Vinnie sits Rupert on his lap. Rupert’s fuzzy, dark brown face rests on the table top. His black, shiny glass eyes stare across the table at Vinnie’s mom and dad. Vinnie’s mom wants to look at Vinnie, but Rupert’s eyes and smile force her to place her tongue between her teeth so she won’t laugh.
Vinnie says, “Rupert wants to asks the question. He said he’s made it simple for adults, it will be a true and false question. Are you ready?”
Vinnie’s Mom and Dad stare at Rupert waiting for the stuffed grizzly bear to speak. Vinnie lifts Rupert up so Rupert is in front of his face. Vinnie speaks in his high pitched nasal falsetto voice, “This is a two-part question. The first part is what is true?”
Vinnie turns Rupert around so that they are facing each other. Vinnie says, “Good job, Rupert. I’ll take it from here,” Vinnie sets Rupert on the table against his lunch box.
Vinnie’s mom blurts, “That’s not a true or false question.”
Vinnie points a forefinger at his chest, “Mom, you talking to me?”
“Well, Vincent, I’m not talking to Dad,” says Vinnie’s Mom.
“Mom, I didn’t ask the question. It was Rupert. You should ask him. Hold on. I’ll get him.” Vinnie takes Rupert and lifts him in front of his face. Rupert eyes stare blankly at Vinnie’s mom.
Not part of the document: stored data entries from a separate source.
-- ==== Sys2Proof/Safety.lean ====
section
/-! DEFINITION. What a good state of HUFCORE is: the invariants the rules state about the control registers
(R22 to R29), the streams (R29, R37, R60), the tree (R35, R126) and the cursors, from which no step stops
(spec/60_exceptions.md R225) and every command ends (spec/70_reset_and_hazards.md R250). -/

namespace Sys2Proof.Machine

/-! ## Control -/

/-- The phases of a command (R194, R195). -/
def Op.phases : Op → List PhaseCode
  | .none => []
  | .compress =>
    [Phase.fsClear, Phase.fsCount, Phase.fsSent, Phase.fsCollect, Phase.tbSort, Phase.tbInit,
      Phase.tbMerge, Phase.tbRoot, Phase.caClear, Phase.caWalk, Phase.hcWidth, Phase.hcPuthdr,
      Phase.hcPutpair, Phase.bseInit, Phase.bseSym, Phase.bseEos, Phase.bseFinal, Phase.close]
  | .decompress =>
    [Phase.hcGethdr, Phase.hcGetpair, Phase.tbSort, Phase.tbInit, Phase.tbMerge, Phase.tbRoot,
      Phase.bsdInit, Phase.bsdFetch, Phase.bsdBit, Phase.close]

/-- The control registers agree with each other (R22, R23, R25, R26, R27, R28). -/
structure ControlOk (s : State) : Prop where
  /-- A running command is in a phase of its own sequence and holds both streams. -/
  running : s.status = .busy →
    s.phase ∈ s.op.phases ∧ s.flags.inOpen = true ∧ s.flags.outOpen = true
  /-- When `STATUS != BUSY`, `PHASE = P_IDLE` and both streams are closed. -/
  resting : s.status ≠ .busy →
    s.phase = Phase.idle ∧ s.flags.inOpen = false ∧ s.flags.outOpen = false
  /-- `CAUSE` and `INFO` are 0 unless a command has failed. -/
  noCause : s.status ≠ .failed → s.cause = .none ∧ s.info = 0
  /-- A command that failed has a cause. -/
  hasCause : s.status = .failed → s.cause ≠ .none
  /-- `IDLE` means that no command has run since reset. -/
  unused : s.status = .idle → s.op = .none
  /-- `0 <= IN_POS <= IN_LEN`. -/
  cursor : s.inPos.toNat ≤ s.inLen.toNat

/-! ## Streams -/

/-- The host plans to hand over only spaces in canonical form. -/
def HostAct.wf : HostAct → Bool
  | .cmd _ input _ => input.wf
  | .reset => true

/-- Every space is in canonical form, `OUT` has no hole, and `OUT_LEN` counts its bytes modulo `2^64`
from the start of a command on (R29, R60, R204). -/
structure StreamsOk (s : State) : Prop where
  inp : s.inp.wf = true
  out : s.out.wf = true
  dense : s.out.endOff = s.out.length
  counted : s.op ≠ .none → s.outLen = BitVec.ofNat 64 s.out.length
  offered : s.offer.input.wf = true
  planned : ∀ e ∈ s.host, e.act.wf = true

/-! ## Runs that never stop -/

/-- The space holds a byte at each of the offsets `0 .. len-1` (duty H9 of R243). -/
def Memory.covers (m : Memory) (len : Word) : Prop := ∀ a < len.toNat, (m.byteAt a).isSome

/-- The host hands over an input as long as it says. -/
def HostAct.complete : HostAct → Prop
  | .cmd _ input len => input.covers len
  | .reset => True

/-- Entry `i` is a leaf whose parent is missing or below `top`, with a symbol of at most 127 in a
COMPRESS (R34, R35). -/
def LeafOk (s : State) (top i : Nat) : Prop :=
  ∃ e, s.node[i]? = some e ∧ e.kind = .leaf ∧
    (e.parent = Config.none ∨ e.parent.toNat < top) ∧ (s.op = .compress → e.sym.toNat ≤ Config.symMax)

/-- Entry `i` is an internal node whose children, and whose parent where it has one, are below `top`
(R35, R126). -/
def InternalOk (s : State) (top i : Nat) : Prop :=
  ∃ e, s.node[i]? = some e ∧ e.kind = .internal ∧ e.left.toNat < top ∧ e.right.toNat < top ∧
    (e.parent = Config.none ∨ e.parent.toNat < top)

/-- Leaves at `0 .. N-1` and internal nodes at `N .. top-1` (R34). -/
structure ForestOk (s : State) (top : Nat) : Prop where
  leaves : ∀ i < s.n.toNat, LeafOk s top i
  internals : ∀ i, s.n.toNat ≤ i → i < top → InternalOk s top i

/-- Entry `i` has no parent. -/
def Loose (s : State) (i : Nat) : Prop := ∃ e, s.node[i]? = some e ∧ e.parent = Config.none

/-- Entry `i` has a parent, a later internal node below `top` of which it is one, and only one, of the two
children (R35 (c)). -/
def Joined (s : State) (top i : Nat) : Prop :=
  ∃ e p, s.node[i]? = some e ∧ i < e.parent.toNat ∧ e.parent.toNat < top ∧
    s.node[e.parent.toNat]? = some p ∧ p.kind = .internal ∧ p.left ≠ p.right ∧
    (p.left.toNat = i ∨ p.right.toNat = i)

/-- The merge in progress: the cursors are in order and each merge made one item of two (R126). -/
structure MergeOk (s : State) : Prop where
  some : 1 ≤ s.n.toNat
  left : s.lrem.toNat ≤ s.n.toNat
  queue : s.n.toNat ≤ s.qh.toNat ∧ s.qh.toNat ≤ s.nt.toNat
  count : s.lrem.toNat + 2 * s.nt.toNat = s.qh.toNat + 2 * s.n.toNat
  forest : ForestOk s s.nt.toNat

/-- What the merge in progress has joined: the items taken have their parent, the others have none, and the
node made last is pending (R124, R125). -/
structure MergeLinked (s : State) : Prop where
  untaken : ∀ i < s.lrem.toNat, Loose s i
  taken : ∀ i, s.lrem.toNat ≤ i → i < s.n.toNat → Joined s s.nt.toNat i
  attached : ∀ i, s.n.toNat ≤ i → i < s.qh.toNat → Joined s s.nt.toNat i
  pending : ∀ i, s.qh.toNat ≤ i → i < s.nt.toNat → Loose s i
  last : s.n.toNat < s.nt.toNat → s.qh.toNat < s.nt.toNat

/-- The finished tree (R35): `2N-1` entries, the root last and without a parent, every other entry a child
of its parent. -/
structure TreeOk (s : State) : Prop where
  some : 1 ≤ s.n.toNat
  forest : ForestOk s (2 * s.n.toNat - 1)
  root : s.root.toNat = 2 * s.n.toNat - 2
  top : Loose s (2 * s.n.toNat - 2)
  joined : ∀ i < 2 * s.n.toNat - 2, Joined s (2 * s.n.toNat - 1) i

/-- A legal frequency field width (R85). -/
def WidthOk (s : State) : Prop := s.f.toNat ∈ Config.fieldWidths

/-- In a DECOMPRESS the header has been read and the cursor stands behind it (R151). -/
def HeaderRead (s : State) : Prop :=
  s.op = .decompress → WidthOk s ∧ headerLen s.n.toNat s.f.toNat ≤ s.inLen.toNat ∧
    s.inPos.toNat = headerLen s.n.toNat s.f.toNat

/-- The payload is where the cursor stands, and the walk stands on an internal node (R178). -/
structure WalkOk (s : State) : Prop where
  tree : TreeOk s
  inside : s.n.toNat ≤ s.cur.toNat ∧ s.cur.toNat < 2 * s.n.toNat - 1
  several : 2 ≤ s.n.toNat
  payload : s.inPos.toNat + s.prem.toNat = s.inLen.toNat
  bits : s.nbits.toNat ≤ 64

/-- The free bits of `ACC` are zero (R166). -/
def FreeBitsZero (s : State) : Prop := s.free.toNat ≤ 64 ∧ s.acc.toNat % 2 ^ s.free.toNat = 0

/-- What holds in a phase when its operation is about to run. -/
structure PhaseOk (s : State) : Prop where
  getpair : s.phase = Phase.hcGetpair →
    1 ≤ s.n.toNat ∧ s.hcI.toNat ≤ s.n.toNat ∧ WidthOk s ∧
      headerLen s.n.toNat s.f.toNat ≤ s.inLen.toNat ∧
      s.inPos.toNat = headerLen s.hcI.toNat s.f.toNat ∧ ∀ i < s.hcI.toNat, LeafOk s 0 i
  sort : s.phase = Phase.tbSort ∨ s.phase = Phase.tbInit →
    1 ≤ s.n.toNat ∧ (∀ i < s.n.toNat, LeafOk s 0 i) ∧ HeaderRead s
  merge : s.phase = Phase.tbMerge → MergeOk s ∧ MergeLinked s ∧ 2 ≤ s.items ∧ HeaderRead s
  rooting : s.phase = Phase.tbRoot → MergeOk s ∧ MergeLinked s ∧ s.items = 1 ∧ HeaderRead s
  coded : s.phase = Phase.caClear ∨ s.phase = Phase.hcWidth → TreeOk s
  walking : s.phase = Phase.caWalk → TreeOk s ∧ s.caI.toNat ≤ s.n.toNat
  header : s.phase = Phase.hcPuthdr → WidthOk s
  putpair : s.phase = Phase.hcPutpair → WidthOk s ∧ s.hcI.toNat ≤ s.n.toNat
  packing : s.phase = Phase.bseSym ∨ s.phase = Phase.bseEos ∨ s.phase = Phase.bseFinal →
    FreeBitsZero s
  decoding : s.phase = Phase.bsdInit → TreeOk s ∧ HeaderRead s
  fetching : s.phase = Phase.bsdFetch → WalkOk s
  bit : s.phase = Phase.bsdBit → WalkOk s ∧ 1 ≤ s.nbits.toNat

/-- A state from which the machine never stops (R225). -/
structure RunOk (s : State) : Prop where
  control : ControlOk s
  codes : ∀ (i : Nat) (e : LutEntry), s.lut[i]? = some e → codeFits e.code e.len = true
  input : s.status = .busy → s.inp.covers s.inLen
  offered : s.offer.input.covers s.offer.len
  planned : ∀ e ∈ s.host, e.act.complete
  phases : s.status = .busy → PhaseOk s

/-! ## How long a command still runs -/

/-- The steps of the decoder over `p` payload bytes: one for each bit, one for each word and the tail, the
fetch that finds the payload used up, and the close (R182, R250). -/
def payloadSteps (p : Nat) : Nat := 8 * p + ceil8 p + 2

/-- The steps a running command still takes where no fault shortens it, by the counts of R194, R195 and R250
from the present phase on, with `n` symbols and, in a DECOMPRESS, frequency fields of `f` bytes. -/
def State.stepsLeft (s : State) (n f : Nat) : Nat :=
  let len := s.inLen.toNat
  let left := len - s.inPos.toNat
  let payload := payloadSteps (len - headerLen n f)
  let tree := if s.op = .compress then 2 * n + len + 11 else payload + 2
  if s.phase = Phase.fsClear then 2 * len + 3 * n + 16
  else if s.phase = Phase.fsCount then left + len + 3 * n + 15
  else if s.phase = Phase.fsSent then len + 3 * n + 14
  else if s.phase = Phase.fsCollect then len + 3 * n + 13
  else if s.phase = Phase.hcGethdr then 2 * n + payload + 5
  else if s.phase = Phase.hcGetpair then (n - s.hcI.toNat) + n + payload + 4
  else if s.phase = Phase.tbSort then n + tree + 1
  else if s.phase = Phase.tbInit then n + tree
  else if s.phase = Phase.tbMerge then s.items - 1 + tree
  else if s.phase = Phase.tbRoot then tree
  else if s.phase = Phase.caClear then 2 * n + len + 10
  else if s.phase = Phase.caWalk then (n - s.caI.toNat) + n + len + 9
  else if s.phase = Phase.hcWidth then n + len + 8
  else if s.phase = Phase.hcPuthdr then n + len + 7
  else if s.phase = Phase.hcPutpair then (n - s.hcI.toNat) + len + 6
  else if s.phase = Phase.bseInit then len + 5
  else if s.phase = Phase.bseSym then left + 4
  else if s.phase = Phase.bseEos then 3
  else if s.phase = Phase.bseFinal then 2
  else if s.phase = Phase.bsdInit then payload + 1
  else if s.phase = Phase.bsdFetch then payloadSteps s.prem.toNat
  else if s.phase = Phase.bsdBit then s.nbits.toNat + payloadSteps s.prem.toNat
  else 1

end Sys2Proof.Machine
end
Vinnie’s mom begins, “Rupert …”
She interrupted by Vinnie’s dad getting up from the table and running to the front door. He opens it, goes outside in below freezing weather. The next sound Vinnie and his Mom hear is a loud burst of laughter coming from somewhere on Mulberry Street. Several minutes later, Vinnie’s dad returns and sits down. He looks at Vinnie’s mom and says, “Continue with your conversation with Rupert, Dear.” Vinnie’s dad’s eyes start to water, his face turns as red as a deep red Crayola crayon. He looks away and presses his fingers and thumbs against his lips.
“You’re no help, Dear,” says Vinnie’s mom to Vinnie’s dad. She turns her attention back to Rupert, “Rupert, I thought this was . . . excuse me for a moment.”
Vinnie’s mom follows the exact route Vinnie’s dad took a few moments earlier. Vinnie’s dad turns his back toward Rupert who is now looking at him. The uproarious sound of female laughter coming from somewhere on Mulberry Street filter into the house. Moments later, Vinnie’s mom returns, shivering. She says, “I’m going to make some tea. Does anyone else want anything?”
Dexter hears the invitation and barks. Vinnie’s dad says, “I’ll have some.”
Vinnie says, “Rupert and I will have hot chocolate. Dexter wants a strip of the turkey bacon you cook for dad.”
Ten minutes later, Vinnie’s dad and mom sip on hot tea. Vinnie sips on hot chocolate. Dexter already scoffed a microwaved slice of turkey bacon. And, Rupert stares at a small cup of hot chocolate placed in front of him.
Vinnie says, “Rupert is busy with his hot chocolate. I’ll take over for him. Challenge round question, What is true? I already know the answer so don’t try to trick me.”
Vinnie’s dad says, “I’ll take this one. Something is true when it isn’t false.”
“Poor answer, Dad. You and Mom get minus six points and Rupert and Dexter get seven points. Like I learned in school, one time people thought the world was flat. Did that make it true?”
“But, Vinnie,” says Vinnie’s Mom, “If it was on a true and false test back then, it would be correct.”
“See Mom. Just because you say something is true, doesn’t make it true.”
“Boys got a point, Dear.”
“I guess we lost, Rupert and Dexter won. It was a nice game. Thank you, Vinnie,” says Vinnie’s mom pushing back from the table.
“The game’s not over, Mom. You and Dad earned a chance to go to the next round card,” said Vinnie while he printed ‘Go To The Next Round’ on a paper napkin.